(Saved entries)
#####

/-- A carve has taken effect on every core: the save areas have their new size (R498). -/
def State.resizeSaves (s : State) (p : Nat) : State :=
  let n := ((s.part? p).map (fun k => saveArea k.inService)).getD 0
  { s with tenants := { s.tenants with ctxs := s.tenants.ctxs.map (fun (x : Ctx) => if x.part = p then { x with saveBytes := n } else x) } }

/-- Replace every field of a partition, raise its ticket generations, and reset what a change of it resets (R70, R446, R493); cores of no partition are gated (R537). -/
def State.recarve (s : State) (p : Nat) (k : Carve) : State :=
  let others := s.tenants.parts.filter (·.id != p)
  let old := s.part? p
  let e : Part :=
    { id := p, carve := k, barBase := lowestFit 1024 (others.map (fun o => (o.barBase, o.carve.barriers))) k.barriers,
      bktBase := lowestFit 16384 (others.map (fun o => (o.bktBase, o.carve.buckets))) k.buckets,
      carves := (old.map (·.carves)).getD 0 + 1, slotWait := (old.map (·.slotWait)).getD [], barEpochs := (old.map (·.barEpochs)).getD [],
      lost := (setBits 32 k.coreMask).filter (fun q => (s.posCore q).isNone) }
  let s1 := s.resetRegs (fun r i => (r == .colRing && i == p) || (r == .colCollStat && i == p))
  let s2 : State := { s1 with
    tenants := { s1.tenants with
      parts := put s1.tenants.parts (·.id == p) e,
      slots := s1.tenants.slots.map (fun (t : Slot) => if t.part = p then { t with gen := t.gen + 1 } else t) },
    fabric := { s1.fabric with linkSeqs := s1.fabric.linkSeqs.filter (fun q => q.1.1 != p) } }
  ((s2.setReg .embYarrowCfg p 0 (e.bktBase + k.buckets * 2 ^ 16)).measureKeys).stopPlls

/-- PART_CARVE (R493, R494, R498): one that takes cores stops the partition's commands and completes once they have stopped. -/
def bodyPartCarve : Body := fun c s => do
  plenIs c 64
  noTicket c
  let p := c.u 40 1
  need (decide (p < 32)) (errFormat 40)
  reserved c 41 23
  let k := carveAt c
  let others := s.tenants.parts.filter (·.id != p)
  need (!others.any (fun o => (setBits 32 k.coreMask).any (fun q => o.carve.coreMask.testBit q)) && !(k.coreMask == 0 && !(s.partCtxs p).isEmpty)) (errFormat 64)
  need (decide (k.barriers ≤ 1024)) (errFormat 68)
  need (decide (k.buckets ≤ 16384)) (errFormat 70)
  need (k.t1 % pageBytes == 0) (errFormat 72)
  need (k.t2 % pageBytes == 0) (errFormat 80)
  need (k.t3 % pageBytes == 0) (errFormat 88)
  need (decide (k.queues ≤ 4096)) (errFormat 96)
  need (decide (k.contexts ≤ 256)) (errFormat 98)
  need (decide (k.fdirs < 64)) (errFormat 101)
  need (k.linkKey == 0 || (decide (k.linkKey < 64) && (mget s.sec.keys k.linkKey).isSome)) (errFormat 102)
  reserved c 103 1
  reserved c 108 20
  let cores := ((setBits 32 k.coreMask).filter (fun q => (s.posCore q).isSome)).length
  s.carveFits p k cores
  let was := ((s.part? p).map Part.positions).getD []
  let s1 := s.recarve p k
  if was.all (fun q => k.coreMask.testBit q) then .ok (s1.resizeSaves p, some (okProgress 0)) else
  let of_ (x : Nat) : Bool := ((s1.ctx? x).map (fun y => y.part == p)).getD false
  let s2 := s1.evict of_
  if s2.quiet c.order of_ true then .ok (s2.resizeSaves p, some ok)
  else .ok (s2.modCmd c.uid (fun r => { r with work := .carve p }), none)

/-! ### PART_RESET (R495) -/

/-- The registers of a core that a partition reset returns to reset values (R120, R153, R179, R216, R301, R330). -/
def coreReg : Reg → Bool
  | .coreStat | .corePc | .corePhaseCnt | .coreSigsat | .coreBankConflict | .coreSig
  | .arrStat | .arrOps | .arrRes | .arrHold | .arrFeedStall
  | .vecStat | .vecOps | .vecFlush | .vecRowstat | .vecCvt
  | .strStat | .strOutst | .strPark | .strFaultAddr | .strXfer | .strProv
  | .cmpExp | .cmpLast | .embStat | .embRows | .embOutst | .embBadid | .embCoal => true
  | _ => false

/-- The registers of a partition that its reset returns to reset values (R120, R301, R330, R370, R446). -/
def partReg : Reg → Bool
  | .coreStagger | .cmpRefused | .embYarrowHm | .embYarrowStat | .cruDigestStat | .colCollStat => true
  | _ => false
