-- ==== Sys2Proof/Machine/Startup.lean ====
section
/-! DEFINITION. Resets and start-up: the ledger's replay, self-test, training and release of the host links; PERST# (R482, R545 to R553). -/

namespace Sys2Proof.Machine
open Sys2Proof

/-! ### The ledger at start-up (R482) -/

/-- The spare units that can take a unit's place. -/
def sparesOf (u : Nat) : List Nat :=
  let cls := bits u 31 24
  if cls = 1 then (List.range 5).map (fun i => coreUnit (bits u 5 0 / 5 * 5 + i))
  else if cls = 2 ∨ cls = 3 then [u / 128 * 128 + 64]
  else if cls = 4 then [u / 64 * 64 + 48, u / 64 * 64 + 49]
  else if cls = 5 then hccSpares u
  else if cls = 7 then [u / 64 * 64 + 32, u / 64 * 64 + 33]
  else if cls = 8 then [portUnit (32 + portChiplet (bits u 5 0))]
  else if cls = 9 then [u / 16 * 16 + 8]
  else if cls = 0xA then [0x0A000000 + (if bits u 3 0 < 6 then 12 else 13)]
  else if cls = 0xB then [u / 2 * 2 + 1, u / 2 * 2]
  else if cls = 0xC then [0x0C000000, 0x0C000001]
  else []

/-- A unit that is RETIRING goes to RETIRED; a spare takes its place where none has and one is left (R22, R38). -/
def State.finishRetire (s : State) (u : Nat) : State :=
  let b := (s.unit u).backs
  let s := if bits u 31 24 = 6 ∧ !s.riser.bondGroups.contains u then
      (if (s.riser.bondGroups.filter (fun g => g / 128 == u / 128)).length < 4 then
        ({ s with riser := { s.riser with bondGroups := s.riser.bondGroups ++ [u] } } : State).ledgerAdd { kind := 4, seq := 0, what := BitVec.ofNat 64 u }
      else s.noSpare 2 u) else s
  let served := s.riser.units.any (fun r => r.id != u && r.backs == b && r.state == .active)
  let s1 := if served ∨ (sparesOf u).isEmpty then s else match (sparesOf u).find? s.isSpare with
    | some d => s.transit d .active b
    | none => s.noSpare (bucketClass u) u
  (s1.transit u .retired 0).event .unitRepair 0xFF u

/-- Apply one ledger entry: the last state of a unit stands; a row remap whose spare row does not exist or is taken is skipped (R482). -/
def State.applyEntry (s : State) (e : LedgerEntry) : State :=
  let u := e.what.toNat % 2 ^ 32
  if e.kind = 1 then
    let st : UnitState := if e.state = 0 then .active else if e.state = 1 then .spare else if e.state = 2 then .retiring else if e.state = 3 then .retired else .quarantined
    s.putUnit { id := u, state := st, gen := e.gen, backs := e.backs, lstate := st, lgen := e.gen }
  else if e.kind = 2 then
    let taken := s.riser.remaps.any (fun r => rowBank r.loc == rowBank e.what && (r.spare == e.gen || r.used.contains e.gen))
    if 16 ≤ e.gen ∨ taken then s.count .fltLedgerStat 0 0 20 12 else
    let m : RowRemap := { loc := e.what, spare := e.gen, used := (s.matches_ e.what).flatMap (fun r => r.spare :: r.used) }
    { s with riser := { s.riser with remaps := s.riser.remaps.filter (fun r => r.loc != e.what) ++ [m] } }
  else if e.kind = 3 then { s with riser := { s.riser with lanes := s.riser.lanes ++ [(u, bits e.what.toNat 39 32)] } }
  else if e.kind = 4 then { s with riser := { s.riser with bondGroups := s.riser.bondGroups ++ [u] } }
  else s

/-- PENDING repairs have taken effect: cleared by compaction (R482). -/
def State.clearPending (s : State) : State :=
  if s.riser.ledger.entries.any (·.pending) then
    ({ s with riser := { s.riser with ledger := { s.riser.ledger with entries := s.riser.ledger.entries.map (fun e => { e with pending := false }) } } } : State).compact
  else s

/-- Replay the ledger: a copy of its own is applied up to the first bad entry; otherwise a new ledger begins in copy 0 (R482, R552). -/
def State.replay (s : State) (own : Bool) (good : Nat) : State :=
  let clean : Riser := { s.riser with asks := [], units := [], remaps := [], lanes := [], bondGroups := [], viewWrites := [] }
  if !own then
    (({ s with riser := { clean with ledger := {} }, boot := { s.boot with ledgerNew := true } } : State)).event .ledgerNew
  else
    let es := s.riser.ledger.entries
    let s1 := (es.take good).foldl State.applyEntry { s with riser := { clean with ledger := { s.riser.ledger with entries := es.take good } } }
    let s2 := if good < es.length then (s1.flag .fltLedgerStat 0 0 19).event .replayStop else s1
    let retiring := insSort id ((s2.riser.units.filter (fun u => u.state == .retiring)).map (·.id))
    (retiring.foldl State.finishRetire s2).clearPending

/-- A unit that fails its self-test is retired at once (R22, R38, R550). -/
def State.failTest (s : State) (u : Nat) : State :=
  match (s.unit u).state with
  | .active => (s.transit u .retiring (s.unit u).backs).finishRetire u
  | .spare => (s.transit u .retired 0).event .unitRepair 0xFF u
  | _ => s

/-- What the units' states mean for the blocks: logical banks, array maps, port roles, PLLs, the tree path (R482, R426). -/
def State.applyUnits (s : State) : State :=
  let bound := s.riser.units.filter (fun u => u.state == .active && u.backs != u.id && u.backs != 0)
  let gone := s.riser.units.filter (fun u => u.state == .retired || u.state == .quarantined)
  let s1 := bound.foldl (fun (st : State) u =>
    let cls := bits u.id 31 24
    let c := bits u.id 23 16
    if cls = 4 then st.modCore c (fun k => { k with bankMap := mset k.bankMap (bits u.backs 5 0) (bits u.id 5 0) })
    else if cls = 2 ∨ cls = 3 then
      let n := bits u.backs 6 0
      st.modCore c (fun k => { k with arrays := k.arrays.zipIdx.map (fun p => if p.2 ≠ bits u.id 9 8 then p.1 else
        if cls = 2 then { p.1 with retRow := n, nextRow := n } else { p.1 with retCol := n, nextCol := n }) })
    else if cls = 8 then st.modPort (bits u.id 5 0) (fun p => { p with role := bits u.backs 5 0 })
    else st) s
  let s2 := gone.foldl (fun (st : State) u =>
    let cls := bits u.id 31 24
    if cls = 8 then st.modPort (bits u.id 5 0) (fun p => { p with state := .offline })
    else if cls = 0xB then (if bits u.id 0 0 = 0 then st.modClock (bits u.id 10 8) (fun c => { c with pll := 1 }) else st)
    else if cls = 0xC then (if bits u.id 0 0 = 0 then st.setField .colBarPath 0 0 0 1 1 else st)
    else st) s1
  let s3 := ((List.range 8).filter s2.noSensor).foldl State.sensorLoss s2
  { s3 with riser := { s3.riser with viewWrites := [], units := s3.riser.units.map (fun (u : UnitRec) =>
    { u with lstate := u.state, lgen := u.gen, waiting := [], drained := true, replacement := none }) } }

/-! ### Start-up (R550 to R553) -/

/-- Start-up stops at a step. -/
def State.bootFail (s : State) (code : Nat) : State := { s with boot := { s.boot with fail := code } }
def State.bootStep (s : State) (n : Nat) : State := { s with boot := { s.boot with step := n } }

/-- The boot slot that the ledger names (R551): that of its newest FW_SLOT entry, or 0. -/
def bootSlot (es : List LedgerEntry) : Nat :=
  es.foldl (fun (n : Nat) e => if e.kind = 5 then e.what.toNat % 2 else n) 0

/-- Step 3: the image of the first slot that passes, and a calibration set; none where start-up stops (R504, R551). -/
def State.loadImages (s : State) (r : StartupResults) : State :=
  let own := r.ledgerHeaderOk && r.ledgerOwn
  let first := if own then bootSlot (s.riser.ledger.entries.take r.ledgerGood) else 0
  let passes (n : Nat) : Bool := if n = 0 then r.slotOk.1 else r.slotOk.2
  if !passes first ∧ !passes (1 - first) then (s.count .prtSecStat 0 0 16 16 2).bootFail 2 else
  let slot := if passes first then first else 1 - first
  let s1 := if passes first then s else s.count .prtSecStat 0 0 16 16
  let image := if slot = 0 then s.fw.slots.1 else s.fw.slots.2
  let s2 : State := { s1 with
    fw := { s1.fw with slot := slot, versions := (List.range 18).map (fun h => (h, r.slotVersion.toNat)) },
    boot := { s1.boot with slot := slot, slotFallback := !passes first },
    sec := { s1.sec with measurements := mset (mset s1.sec.measurements 2 (Config.measure image)) 3 (Config.measure [3]) } }
  if r.calOk.1 then s2.bootStep 3
  else if r.calOk.2 then (({ s2 with boot := { s2.boot with calFallback := true } } : State).count .prtSecStat 0 0 16 16).bootStep 3
  else (s2.count .prtSecStat 0 0 16 16 2).bootFail 3

/-- Steps 6 and 7: the ports train, the host links are released (R550). -/
def State.release_ (s : State) (r : StartupResults) : State :=
  let s1 : State := { s with pins := { s.pins with glPresent := true, hlPresent := (true, true) }, boot := { s.boot with inReset := false } }
  let s2 := if r.anyLight then s1.trainAll else s1.event .noLight
  let ms := (s2.fabric.ports.filter (fun p => p.state == .training && p.memory)).map (fun p => p.role - 24)
  let s3 : State := { s2 with memory := { s2.memory with trainWait := insSort id ms } }
  let up (k : Link) : Link := { k with released := true, state := if k.perst then .down else .training }
  (({ s3 with host := { s3.host with links := (up s3.host.links.1, up s3.host.links.2) } } : State).bootStep 7)

/-- The steps of start-up from the second on, each only where those before it have passed (R550). -/
def State.startUp (s : State) (r : StartupResults) : State :=
  let s1 : State := { s with boot := { cause := s.boot.cause, step := 1, origin := s.now } }
  if !r.romCoreOk then s1.bootFail 1 else
  let s3 := (s1.bootStep 2).loadImages r
  if s3.boot.fail ≠ 0 then s3 else
  let own := r.ledgerHeaderOk && r.ledgerOwn
  let tested := (insSort id (r.failedUnits.map (·.toNat))).foldl State.failTest (s3.replay own r.ledgerGood)
  let s4 := (tested.applyUnits.measureKeys).bootStep 4
  if !r.bridgeOk then s4.bootFail 6
  else if !r.pllOk then s4.bootFail 7
  else if !r.t1Ok then s4.bootFail 4
  else if r.shortStack then s4.bootFail 5
  else (s4.bootStep 5).release_ r

/-- STARTUP: MAIN_PWRGOOD is high; start-up runs unless a reset, a trip or a failed step holds it (R547, R550). -/
def execStartup (r : StartupResults) (s : State) : Host.Outcome State Fault Refusal :=
  s.runAo (fun s =>
    let s1 : State := { s with pins := { s.pins with mainGood := true } }
    if s1.pins.aoGood ∧ s1.pins.resetN ∧ !s1.pins.thermtrip ∧ s1.boot.inReset ∧ s1.boot.fail = 0 then s1.startUp r else s1)

/-! ### Resets (R545 to R548) -/

/-- The registers that a warm reset keeps (R28, R153, R330, R492, R531, R555). -/
def warmKept : Reg → Bool
  | .fltBktCfg | .fltBktStat | .fltWatchEvictCnt | .fltScrubCfg | .fltScrubStat | .fltPoisonCnt | .fltRiserStat | .fltLedgerStat | .fltFwStat
  | .embYarrowCfg | .pwrGpioCfg | .pwrTach | .pwrMpsync | .clkInputStat | .pwrStat | .pwrOverrideCnt => true
  | _ => false

/-- A clock after a warm reset: its limits and temperatures stand, everything else is as from reset. -/
def Clock.afterReset (c : Clock) : Clock := { c with target := 1500, cur := 0, pll := 0, starting := false }

/-- A host link after a reset: its PERST# input stands. -/
def Link.afterReset (k : Link) : Link := { perst := k.perst }

/-- A core of a reset device with the array mappings that the old one had: ARR_MAP keeps its value (R153). -/
def Core.keepMaps (k old : Core) : Core :=
  { k with arrays := k.arrays.zipIdx.map (fun p =>
      let o := (old.arrays[p.2]?).getD {}
      { p.1 with retRow := o.retRow, retCol := o.retCol, nextRow := o.retRow, nextCol := o.retCol }) }

/-- Everything outside the always-on domain returns to its reset state (R545); the Crucible's unretired log entries stay with T1 (R370). -/
def State.warm (s : State) (keepDram : Bool) (cause : Nat) : State :=
  let cores := State.reset.cores.cores.map (fun k => k.keepMaps (s.core k.id))
  { State.reset with
    cores := { State.reset.cores with cores := cores },
    free := s.free, now := s.now, nextUid := s.nextUid,
    regs := (s.resetRegs (fun r _ => !warmKept r)).regs,
    cru := { stale := if keepDram then s.cru.stale ++ s.cru.log.map (·.stack) else [] },
    host := { mem := s.host.mem, links := (s.host.links.1.afterReset, s.host.links.2.afterReset) },
    riser := { s.riser with asks := s.riser.asks.filter (fun a => !a.byCommand), units := s.riser.units.map (fun (u : UnitRec) => { u with waiting := u.waiting.filter (· == 0) }) },
    fw := { s.fw with staged := none, coresNew := 0, rollUid := none, rollNext := 0, failures := 0, stat := if s.fw.rollUid.isSome then 4 else s.fw.stat },
    sec := { measurements := s.sec.measurements },
    events := s.events,
    pins := { s.pins with aoInternal := false, mpHold := false, mpLow := false },
    power := { s.power with clocks := s.power.clocks.map Clock.afterReset, stopped := s.pins.thermtrip },
    boot := { s.boot with cause := cause, step := 1, fail := 0, inReset := true, winLocked := false } }

/-- WARM_RESET: RESET_N has been low for 10 st; it is held until RESET_N rises. -/
def execWarmReset (s : State) : Host.Outcome State Fault Refusal :=
  s.runAo (fun s =>
    let s1 : State := { s with pins := { s.pins with resetN := false } }
    if s.pins.aoGood then s1.warm true 1 else s1)

/-- RESET_N_RELEASE: start-up is to run again from step 2 (R547). -/
def execResetNRelease (s : State) : Host.Outcome State Fault Refusal :=
  s.runAo (fun s => { s with pins := { s.pins with resetN := true } })

/-- MAIN_PWRGOOD_LOSS: outside a reset the TK9 holds warm reset, with T1, T2 and the log lost (R548). -/
def execMainPwrgoodLoss (s : State) : Host.Outcome State Fault Refusal :=
  s.runAo (fun s =>
    let s1 : State := { s with pins := { s.pins with mainGood := false } }
    if s.pins.aoGood ∧ !s.boot.inReset then s1.warm false 2 else s1)

/-- COLD_RESET: nothing is kept but the NOR, that is the two images and the ledger; inputs and the host's memory are not the device's (R545). -/
def execColdReset (s : State) : Host.Outcome State Fault Refusal :=
  s.runAo (fun s =>
    { State.reset with
      free := s.free,
      riser := { ledger := s.riser.ledger },
      fw := { slots := s.fw.slots },
      host := { mem := s.host.mem, links := (s.host.links.1.afterReset, s.host.links.2.afterReset) },
      pins := { resetN := s.pins.resetN, aoGood := false } })

/-- AO_PWRGOOD_RISE: the slow tick starts at 0, the straps are sampled, each GPIO pin parks at the idle level of its reset function (R520, R524, R535). -/
def execAoPwrgoodRise (straps : Fin 8) (s : State) : Host.Outcome State Fault Refusal :=
  s.runAo (fun s =>
    if s.pins.aoGood then s else
    { s with
      now := 0,
      pins := { s.pins with aoGood := true, smbAddr := 0x60 + straps.val, gpio := List.replicate 16 { parking := true, parkSeen := true } },
      boot := { s.boot with step := 1 } })

/-! ### PERST# (R469, R545, R553) -/

/-- PERST_ASSERT: the link's PHY, configuration, MSI-X, ATS and PRI state, decoder and snoop filter are reset; what is bound to the link waits as R467 gives. -/
def execPerstAssert (l : Fin 2) (s : State) : Host.Outcome State Fault Refusal :=
  s.run (fun s =>
    let s1 := s.linkDown l
    let s2 := s1.modLink l (fun k => { released := k.released, perst := true, held := k.held, msixSent := k.msixSent })
    (s2.resetRegs (fun r i => (r == .hstLinkStat || r == .hstAtsStat || r == .hstWinStat) && i == l.val)).resumeAll)

/-- PERST_RELEASE: the link trains once start-up has passed step 7. -/
def execPerstRelease (l : Fin 2) (s : State) : Host.Outcome State Fault Refusal :=
  s.run (fun s => s.modLink l (fun k => { k with perst := false, state := if k.released ∧ k.state = .down then .training else k.state }))

end Sys2Proof.Machine
end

#####

→ **What the task asks**: Each line above that carries the string "LedgerEntry" has to be returned.

→ **Worked solution**:
def State.applyEntry (s : State) (e : LedgerEntry) : State :=
def bootSlot (es : List LedgerEntry) : Nat :=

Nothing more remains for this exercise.